Working from the records below, repeat exactly the lines starting at the line that contains "The two levels" and ending at the line that contains "((t.status = endStatus", inclusive.
=== Data for analysis ===
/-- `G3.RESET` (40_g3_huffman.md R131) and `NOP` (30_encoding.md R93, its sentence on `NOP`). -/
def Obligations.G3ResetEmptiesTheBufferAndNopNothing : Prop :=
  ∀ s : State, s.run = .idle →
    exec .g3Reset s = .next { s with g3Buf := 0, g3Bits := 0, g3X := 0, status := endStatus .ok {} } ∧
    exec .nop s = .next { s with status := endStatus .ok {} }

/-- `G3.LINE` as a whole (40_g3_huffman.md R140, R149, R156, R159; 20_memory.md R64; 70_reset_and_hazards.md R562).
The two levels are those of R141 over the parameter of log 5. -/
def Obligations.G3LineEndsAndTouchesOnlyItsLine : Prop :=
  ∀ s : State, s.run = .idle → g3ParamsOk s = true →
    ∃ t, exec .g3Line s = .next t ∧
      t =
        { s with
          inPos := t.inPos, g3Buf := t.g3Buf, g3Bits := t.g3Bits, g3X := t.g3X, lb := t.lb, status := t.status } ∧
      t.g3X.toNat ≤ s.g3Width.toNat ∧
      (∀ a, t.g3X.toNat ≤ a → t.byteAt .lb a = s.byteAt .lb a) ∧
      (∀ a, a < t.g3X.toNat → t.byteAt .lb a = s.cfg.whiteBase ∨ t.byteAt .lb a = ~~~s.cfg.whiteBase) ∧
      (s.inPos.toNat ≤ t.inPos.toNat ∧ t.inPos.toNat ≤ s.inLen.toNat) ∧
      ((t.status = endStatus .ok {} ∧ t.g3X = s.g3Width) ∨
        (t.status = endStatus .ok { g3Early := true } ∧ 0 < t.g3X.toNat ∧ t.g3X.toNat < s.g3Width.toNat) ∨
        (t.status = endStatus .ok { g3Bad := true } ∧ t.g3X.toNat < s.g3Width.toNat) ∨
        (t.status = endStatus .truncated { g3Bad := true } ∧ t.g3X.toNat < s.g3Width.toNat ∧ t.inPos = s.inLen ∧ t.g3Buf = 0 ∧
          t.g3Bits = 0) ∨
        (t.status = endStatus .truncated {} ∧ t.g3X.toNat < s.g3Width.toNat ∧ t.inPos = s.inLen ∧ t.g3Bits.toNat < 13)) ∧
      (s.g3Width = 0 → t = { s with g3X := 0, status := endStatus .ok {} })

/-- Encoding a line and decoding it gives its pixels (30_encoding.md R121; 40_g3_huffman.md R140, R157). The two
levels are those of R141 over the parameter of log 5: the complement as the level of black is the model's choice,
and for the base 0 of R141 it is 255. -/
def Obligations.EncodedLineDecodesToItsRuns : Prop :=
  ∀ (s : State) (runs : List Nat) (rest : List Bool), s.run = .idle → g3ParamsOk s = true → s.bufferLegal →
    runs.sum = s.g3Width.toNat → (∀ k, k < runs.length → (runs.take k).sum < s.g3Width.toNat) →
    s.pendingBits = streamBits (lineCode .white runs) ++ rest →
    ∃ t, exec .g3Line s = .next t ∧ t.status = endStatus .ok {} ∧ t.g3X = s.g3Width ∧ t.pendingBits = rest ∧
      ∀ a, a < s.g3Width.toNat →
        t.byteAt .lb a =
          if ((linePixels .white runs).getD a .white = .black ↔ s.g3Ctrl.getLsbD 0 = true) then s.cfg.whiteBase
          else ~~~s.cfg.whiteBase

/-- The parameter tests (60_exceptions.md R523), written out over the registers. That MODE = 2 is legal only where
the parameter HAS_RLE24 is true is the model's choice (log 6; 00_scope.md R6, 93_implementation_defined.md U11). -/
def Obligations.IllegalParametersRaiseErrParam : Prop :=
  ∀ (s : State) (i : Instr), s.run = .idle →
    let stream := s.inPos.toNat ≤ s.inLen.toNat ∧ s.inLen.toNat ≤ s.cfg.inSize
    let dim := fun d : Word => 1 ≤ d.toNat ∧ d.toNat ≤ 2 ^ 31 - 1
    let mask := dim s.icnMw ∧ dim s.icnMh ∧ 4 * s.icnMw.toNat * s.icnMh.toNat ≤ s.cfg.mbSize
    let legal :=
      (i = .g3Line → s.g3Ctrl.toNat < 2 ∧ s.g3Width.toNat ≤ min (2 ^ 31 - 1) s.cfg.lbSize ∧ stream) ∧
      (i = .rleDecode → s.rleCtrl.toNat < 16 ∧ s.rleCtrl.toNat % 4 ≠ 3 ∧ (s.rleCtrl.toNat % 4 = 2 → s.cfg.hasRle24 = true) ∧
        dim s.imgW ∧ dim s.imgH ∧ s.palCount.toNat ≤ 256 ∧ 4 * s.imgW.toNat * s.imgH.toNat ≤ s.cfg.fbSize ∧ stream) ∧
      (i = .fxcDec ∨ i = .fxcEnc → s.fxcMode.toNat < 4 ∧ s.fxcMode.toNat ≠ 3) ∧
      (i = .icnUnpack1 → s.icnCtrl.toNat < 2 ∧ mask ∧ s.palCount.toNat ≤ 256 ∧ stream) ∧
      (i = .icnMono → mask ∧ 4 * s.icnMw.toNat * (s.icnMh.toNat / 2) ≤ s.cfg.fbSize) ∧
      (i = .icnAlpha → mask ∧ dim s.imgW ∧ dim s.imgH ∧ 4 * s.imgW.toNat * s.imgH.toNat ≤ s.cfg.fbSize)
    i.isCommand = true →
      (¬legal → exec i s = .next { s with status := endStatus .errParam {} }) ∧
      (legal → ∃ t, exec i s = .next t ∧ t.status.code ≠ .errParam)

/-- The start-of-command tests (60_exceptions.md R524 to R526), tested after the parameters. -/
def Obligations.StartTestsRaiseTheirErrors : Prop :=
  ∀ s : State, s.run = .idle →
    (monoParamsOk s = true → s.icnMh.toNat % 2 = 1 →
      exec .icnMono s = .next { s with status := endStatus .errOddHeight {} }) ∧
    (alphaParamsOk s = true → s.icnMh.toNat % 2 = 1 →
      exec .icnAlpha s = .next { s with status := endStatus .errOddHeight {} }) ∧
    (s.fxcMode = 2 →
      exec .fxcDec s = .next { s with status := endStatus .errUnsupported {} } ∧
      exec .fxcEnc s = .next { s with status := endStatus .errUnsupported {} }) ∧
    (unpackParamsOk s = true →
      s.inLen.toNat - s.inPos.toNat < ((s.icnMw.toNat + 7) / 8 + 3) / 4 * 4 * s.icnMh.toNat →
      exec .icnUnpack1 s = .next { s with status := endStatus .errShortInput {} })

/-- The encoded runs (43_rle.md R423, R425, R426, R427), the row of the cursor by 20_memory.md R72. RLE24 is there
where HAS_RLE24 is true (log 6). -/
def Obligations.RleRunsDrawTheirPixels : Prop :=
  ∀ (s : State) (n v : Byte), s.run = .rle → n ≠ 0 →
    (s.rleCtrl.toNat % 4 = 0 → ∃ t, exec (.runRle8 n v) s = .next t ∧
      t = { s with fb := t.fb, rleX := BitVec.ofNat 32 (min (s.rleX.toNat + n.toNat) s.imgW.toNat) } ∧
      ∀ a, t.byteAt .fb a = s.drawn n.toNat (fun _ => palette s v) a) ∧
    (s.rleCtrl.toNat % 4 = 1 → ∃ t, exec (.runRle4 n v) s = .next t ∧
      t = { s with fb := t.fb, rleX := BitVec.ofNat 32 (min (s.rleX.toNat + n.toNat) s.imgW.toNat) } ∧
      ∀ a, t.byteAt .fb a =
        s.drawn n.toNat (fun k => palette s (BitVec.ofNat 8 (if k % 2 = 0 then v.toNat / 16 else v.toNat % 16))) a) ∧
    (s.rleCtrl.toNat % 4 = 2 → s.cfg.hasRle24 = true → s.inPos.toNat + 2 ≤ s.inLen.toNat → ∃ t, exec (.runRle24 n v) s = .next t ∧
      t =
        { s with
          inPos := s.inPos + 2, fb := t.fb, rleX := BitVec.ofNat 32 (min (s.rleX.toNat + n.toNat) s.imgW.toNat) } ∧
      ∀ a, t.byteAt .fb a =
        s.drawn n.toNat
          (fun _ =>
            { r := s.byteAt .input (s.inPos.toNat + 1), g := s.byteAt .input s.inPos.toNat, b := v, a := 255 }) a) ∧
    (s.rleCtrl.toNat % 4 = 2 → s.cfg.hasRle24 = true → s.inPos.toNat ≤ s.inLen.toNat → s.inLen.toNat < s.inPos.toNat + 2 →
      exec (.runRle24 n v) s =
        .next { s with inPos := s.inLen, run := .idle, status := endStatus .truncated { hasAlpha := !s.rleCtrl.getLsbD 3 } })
===
▶ **Problem solution**
The two levels are those of R141 over the parameter of log 5. -/
def Obligations.G3LineEndsAndTouchesOnlyItsLine : Prop :=
  ∀ s : State, s.run = .idle → g3ParamsOk s = true →
    ∃ t, exec .g3Line s = .next t ∧
      t =
        { s with
          inPos := t.inPos, g3Buf := t.g3Buf, g3Bits := t.g3Bits, g3X := t.g3X, lb := t.lb, status := t.status } ∧
      t.g3X.toNat ≤ s.g3Width.toNat ∧
      (∀ a, t.g3X.toNat ≤ a → t.byteAt .lb a = s.byteAt .lb a) ∧
      (∀ a, a < t.g3X.toNat → t.byteAt .lb a = s.cfg.whiteBase ∨ t.byteAt .lb a = ~~~s.cfg.whiteBase) ∧
      (s.inPos.toNat ≤ t.inPos.toNat ∧ t.inPos.toNat ≤ s.inLen.toNat) ∧
      ((t.status = endStatus .ok {} ∧ t.g3X = s.g3Width) ∨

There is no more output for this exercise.